[TASK]: Filter the records below for the word "serials". Copy each line that holds it.
==== THE DATA ====
/-- R30: a member without an outcome waits through the close. -/
theorem headAfterClose_of_waiting (hc : s.Settles c) (hb : s.Assembles c b w) {m : Member} (hm : m ∈ c.waiting) (ci : Nat)
    (e : Head) : headAfterClose ci w c.members m.head e = e := by
  obtain ⟨hm, hnone⟩ := Calibration.mem_waiting.1 hm
  obtain ⟨h, o⟩ := m
  subst hnone
  rw [headAfterClose, if_neg (hb.not_missing hm), hc.find_member hm]

theorem State.ClosedFor.settles (h : s.ClosedFor c w t) (hc : s.Settles c) (hb : s.Assembles c b w)
    (hlen : s.intake.heads.length = 12) : t.Settles (c.closedBy (windowKept w) c) := by
  have members : (c.closedBy (windowKept w) c).members = c.waiting := hc.members_closedBy _
  constructor
  · constructor
    · have serials : (t.intake.calibrations.map fun x => x.serial) = s.intake.calibrations.map fun x => x.serial := by
        rw [h.calibrations, List.map_map]
        exact List.map_congr_left fun x _ => c.closedBy_serial _ x
      rw [serials]
      exact hc.serials
    · rw [h.calibrations]
      exact List.mem_map_of_mem hc.mem
  · rw [members]
    exact hc.nodup.sublist (List.filter_sublist.map _)
  · intro m hm
    rw [members] at hm
    obtain ⟨hpos, hle, hmiss⟩ := hc.ready m (Calibration.mem_waiting.1 hm).1
    refine ⟨hpos, hle, ?_⟩
    obtain ⟨k, hk⟩ : ∃ k, m.head = k + 1 := ⟨m.head - 1, by omega⟩
    have place := List.getElem?_eq_getElem (show k < s.intake.heads.length by omega)
    have stays := h.heads k _ place
    rw [← hk, headAfterClose_of_waiting hc hb hm] at stays
    rw [hk, State.head_of_getElem? stays]
    rwa [hk, State.head_of_getElem? place] at hmiss

/-- What the window close of a calibration's serial leaves (R23, R30). -/
theorem State.windowClose_of_assembling (hc : s.Settles c) (hb : s.Assembles c b w) (hlen : s.intake.heads.length = 12)
    (haw : s.tagAtPosition s.config.aw = c.serial) :
    (s.closeBoard c.serial).1.sameExcept [.intake, .trimmer, .consolePort, .draws] s.windowClose ∧
      s.windowClose.intake.heads.length = 12 ∧
      (∀ k e, s.intake.heads[k]? = some e →
        s.windowClose.intake.heads[k]? =
          some
            (if { head := k + 1, outcome := none } ∈ c.members then (Due.settled .failed).on s.line.config.ci e
            else headAfterClose s.line.config.ci w c.members (k + 1) e)) ∧
      s.windowClose.intake.calibrations =
        (s.intake.calibrations.filter fun x => x.serial ≠ c.serial).map (Calibration.withoutAll c.members) := by
  obtain ⟨t, m, closed, hm, ends⟩ := runWorks_closedFor hc hb (n := 25) (fuel := s.workFuel) (by unfold State.workFuel; omega)
    [.closeCalibration c.serial]
  have after : s.windowClose = runWorks m [.closeCalibration (c.closedBy (windowKept w) c).serial] t := by
    rw [State.windowClose, haw, Calibration.closedBy_serial]
    exact ends
  obtain ⟨same, length, calibrations, heads⟩ := runWorks_closeCalibration (closed.settles hc hb hlen) hm
  have members : (c.closedBy (windowKept w) c).members = c.waiting := hc.members_closedBy _
  rw [← after] at same length calibrations heads
  refine ⟨?_, length.trans (closed.length.trans hlen), fun k e he => ?_, ?_⟩
  · exact closed.same.after (t.draw_same.after same (k := [.intake, .draws]) (by decide) (by decide)) (by decide) (by decide)
  · rw [heads, closed.heads k e he, Option.map_some, closed.config, members]
    by_cases hk : { head := k + 1, outcome := none } ∈ c.members
    · have wait : { head := k + 1, outcome := none } ∈ c.waiting := Calibration.mem_waiting.2 ⟨hk, rfl⟩
      rw [if_pos hk, if_pos (List.mem_map.2 ⟨_, wait, rfl⟩)]
      rw [headAfterClose_of_waiting hc hb wait]
    · rw [if_neg hk, if_neg]
      intro hw
      obtain ⟨⟨g, o⟩, hm, rfl⟩ := List.mem_map.1 hw
      obtain ⟨hm, rfl⟩ := Calibration.mem_waiting.1 hm
      exact hk hm
  · have others : ∀ x : Calibration, x.serial ≠ c.serial →
        (c.closedBy (windowKept w) x).withoutAll c.waiting = x.withoutAll c.members := by
      intro x hx
      rw [Calibration.closedBy_of_ne hx, Calibration.withoutAll_held_waiting]
    rw [calibrations, closed.calibrations, members, List.filter_map, List.map_map]
    simp only [Function.comp_def, Calibration.closedBy_serial]
    exact List.map_congr_left fun x hx => others x (by simpa using (List.mem_filter.1 hx).2)
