-- ==== Sys2Proof/Word.lean ====
section
/-! DEFINITION. The bit-vector types of the engine: bytes, 32-bit words and the 64-bit length counter
(`00_scope.md` R10). Addition, subtraction and multiplication on them wrap at their width, which is what
`+32`, `-32`, `*32` (R11, R12) and `+64` say. -/

namespace Sys2Proof

/-- A byte: 8 bits, 0..255 (`00_scope.md` R10). -/
abbrev Byte := BitVec 8

/-- A word, U32: 32 bits. Its `+`, `-`, `*` are `+32`, `-32`, `*32` (`00_scope.md` R10, R11, R12). -/
abbrev Word := BitVec 32

/-- A U64, the width of `total_length` (`00_scope.md` R6 `TLW`, R10). -/
abbrev Len64 := BitVec 64

end Sys2Proof
end

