-- ==== Sys2Proof/Machine/Dispatch.lean ====
section
/-! DEFINITION. One arm for each command of `spec/opcode_table.json`. -/

namespace Sys2Proof.Machine

def exec (i : Instr) (s : State) : Host.Outcome State Fault Refusal :=
  match i with
  | .init seed => Sys2Proof.Machine.execInit seed s
  | .update data => Sys2Proof.Machine.execUpdate data s
  | .digest => Sys2Proof.Machine.execDigest s

end Sys2Proof.Machine
end

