/-- `BLOCK(L, B)` (`41_update.md` R112): lane `i` is the round of lane `i` and block word `i`; it depends on no
other lane and on bytes `4*i .. 4*i+3` of the block only. -/
def Obligations.BlockLanewise : Prop :=
  (∀ (L : Vector Word 4) (B : List Byte) (i : Fin 4),
    (blockMix L B)[i] = roundLane L[i] (le32At B (4 * i))) ∧
  (∀ (L L' : Vector Word 4) (B B' : List Byte) (i : Fin 4), L[i] = L'[i] →
    (∀ k, k < 4 → B.getD (4 * i + k) 0 = B'.getD (4 * i + k) 0) →
    (blockMix L B)[i] = (blockMix L' B')[i])

/-- `LE32` and its inverse `bytesLE32` (`00_scope.md` R14): the byte at the lowest offset is the least
significant, on reading and on writing. -/
def Obligations.LittleEndian : Prop :=
  (∀ (b : List Byte) (o : Nat) (h : o + 4 ≤ b.length), (le32At b o).toNat =
    b[o].toNat + 2 ^ 8 * b[o + 1].toNat + 2 ^ 16 * b[o + 2].toNat + 2 ^ 24 * b[o + 3].toNat) ∧
  (∀ v : Word, (bytesLE32 v).map BitVec.toNat =
    [v.toNat % 256, v.toNat / 2 ^ 8 % 256, v.toNat / 2 ^ 16 % 256, v.toNat / 2 ^ 24]) ∧
  (∀ v : Word, le32At (bytesLE32 v) 0 = v)

/-- The four words of a block (`41_update.md` R113, `20_memory.md` R52): word `i` is made of bytes
`4*i .. 4*i+3`, the first least significant, wherever the bytes of the block came from. -/
def Obligations.BlockWords : Prop :=
  (∀ (P D : List Byte) (i : Fin 4) (h : (P ++ D).length = 16),
    (blockWord (P ++ D) i).toNat = ((P ++ D)[4 * i.val]'(by omega)).toNat +
      2 ^ 8 * ((P ++ D)[4 * i.val + 1]'(by omega)).toNat + 2 ^ 16 * ((P ++ D)[4 * i.val + 2]'(by omega)).toNat +
      2 ^ 24 * ((P ++ D)[4 * i.val + 3]'(by omega)).toNat) ∧
  (List.finRange 4).map (blockWord [0, 1, 2, 3, 4, 5, 6, 7, 8, 9, 10, 11, 12, 13, 14, 15]) =
    [0x03020100, 0x07060504, 0x0B0A0908, 0x0F0E0D0C]

/-- `rotl32(x, r)`: bit `k` of `x` moves to bit `(k + r) mod 32` (`00_scope.md` R13; the definition of the rotation
is marked general knowledge). -/
def Obligations.RotateMovesBits : Prop :=
  ∀ (x : Word) (r k : Nat), 1 ≤ r → r ≤ 31 → k < 32 →
    (rotl32 x r).getLsbD ((k + r) % 32) = x.getLsbD k

/-- The three-phase streaming form reaches the state of the command's own form (`41_update.md` R121, marked
derived). The premise is the pending bound of `10_state.md` R26. -/
def Obligations.StreamingFormAgrees : Prop :=
  ∀ (data : List Byte) (c : Context), c.pending.wf → updateStreaming data c = updateContext data c

/-- Chunk invariance (`43_oneshot.md` R164): `UPDATE a; UPDATE b` and `UPDATE (a ++ b)` complete together and
lead from any state to the same context, not only the same digest (the stronger form, marked derived); past
the length bound both are refused, which is the spec's decision D10 (`10_state.md` R23, log entry 5). -/
def Obligations.ChunkInvariance : Prop :=
  ∀ (a b : List Byte) (s : State),
    (s.ctx.totalLength.toNat + (a ++ b).length < 2 ^ 64 →
      ∃ t u v, exec (.update a) s = .next t ∧ exec (.update b) t = .next u ∧
        exec (.update (a ++ b)) s = .next v ∧ u.ctx = v.ctx) ∧
    (2 ^ 64 ≤ s.ctx.totalLength.toNat + (a ++ b).length →
      runCommands [.update a, .update b] s = .refused .totalLengthOverflow ∧
      exec (.update (a ++ b)) s = .refused .totalLengthOverflow)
====
[SOLUTION TO THIS EXERCISE]:
    · have serials : (t.intake.calibrations.map fun x => x.serial) = s.intake.calibrations.map fun x => x.serial := by
      rw [serials]
      exact hc.serials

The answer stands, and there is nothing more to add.